What to produce: Each line from the start of the listing below through the line containing "s.load .inB .byte disp16 reg1 reg2" should be reproduced exactly, with no others.

Entries supplied:
-- ==== Sys2Proof/Machine/Load.lean ====
section
/-! DEFINITION. The loads (spec/45_load.md): each is the common rule R200 with its width. IN.B, IN.H and IN.W behave as the load
of their width, sign extension included (R204 to R206). -/

namespace Sys2Proof.Machine

/-- LD.B disp16[reg1], reg2 (R201). -/
def execLdB (disp16 : Halfword) (reg1 reg2 : RegIdx) (s : State) : Host.Outcome State Fault Refusal :=
  s.load .ldB .byte disp16 reg1 reg2

/-- LD.H disp16[reg1], reg2 (R202). -/
def execLdH (disp16 : Halfword) (reg1 reg2 : RegIdx) (s : State) : Host.Outcome State Fault Refusal :=
  s.load .ldH .half disp16 reg1 reg2

/-- LD.W disp16[reg1], reg2 (R203). -/
def execLdW (disp16 : Halfword) (reg1 reg2 : RegIdx) (s : State) : Host.Outcome State Fault Refusal :=
  s.load .ldW .word disp16 reg1 reg2

/-- IN.B disp16[reg1], reg2 (R204). -/
def execInB (disp16 : Halfword) (reg1 reg2 : RegIdx) (s : State) : Host.Outcome State Fault Refusal :=
  s.load .inB .byte disp16 reg1 reg2

/-- IN.H disp16[reg1], reg2 (R205). -/
def execInH (disp16 : Halfword) (reg1 reg2 : RegIdx) (s : State) : Host.Outcome State Fault Refusal :=
  s.load .inH .half disp16 reg1 reg2

/-- IN.W disp16[reg1], reg2 (R206). -/
def execInW (disp16 : Halfword) (reg1 reg2 : RegIdx) (s : State) : Host.Outcome State Fault Refusal :=
  s.load .inW .word disp16 reg1 reg2

end Sys2Proof.Machine
end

Final answer:
-- ==== Sys2Proof/Machine/Load.lean ====
section
/-! DEFINITION. The loads (spec/45_load.md): each is the common rule R200 with its width. IN.B, IN.H and IN.W behave as the load
of their width, sign extension included (R204 to R206). -/

namespace Sys2Proof.Machine

/-- LD.B disp16[reg1], reg2 (R201). -/
def execLdB (disp16 : Halfword) (reg1 reg2 : RegIdx) (s : State) : Host.Outcome State Fault Refusal :=
  s.load .ldB .byte disp16 reg1 reg2

/-- LD.H disp16[reg1], reg2 (R202). -/
def execLdH (disp16 : Halfword) (reg1 reg2 : RegIdx) (s : State) : Host.Outcome State Fault Refusal :=
  s.load .ldH .half disp16 reg1 reg2

/-- LD.W disp16[reg1], reg2 (R203). -/
def execLdW (disp16 : Halfword) (reg1 reg2 : RegIdx) (s : State) : Host.Outcome State Fault Refusal :=
  s.load .ldW .word disp16 reg1 reg2

/-- IN.B disp16[reg1], reg2 (R204). -/
def execInB (disp16 : Halfword) (reg1 reg2 : RegIdx) (s : State) : Host.Outcome State Fault Refusal :=
  s.load .inB .byte disp16 reg1 reg2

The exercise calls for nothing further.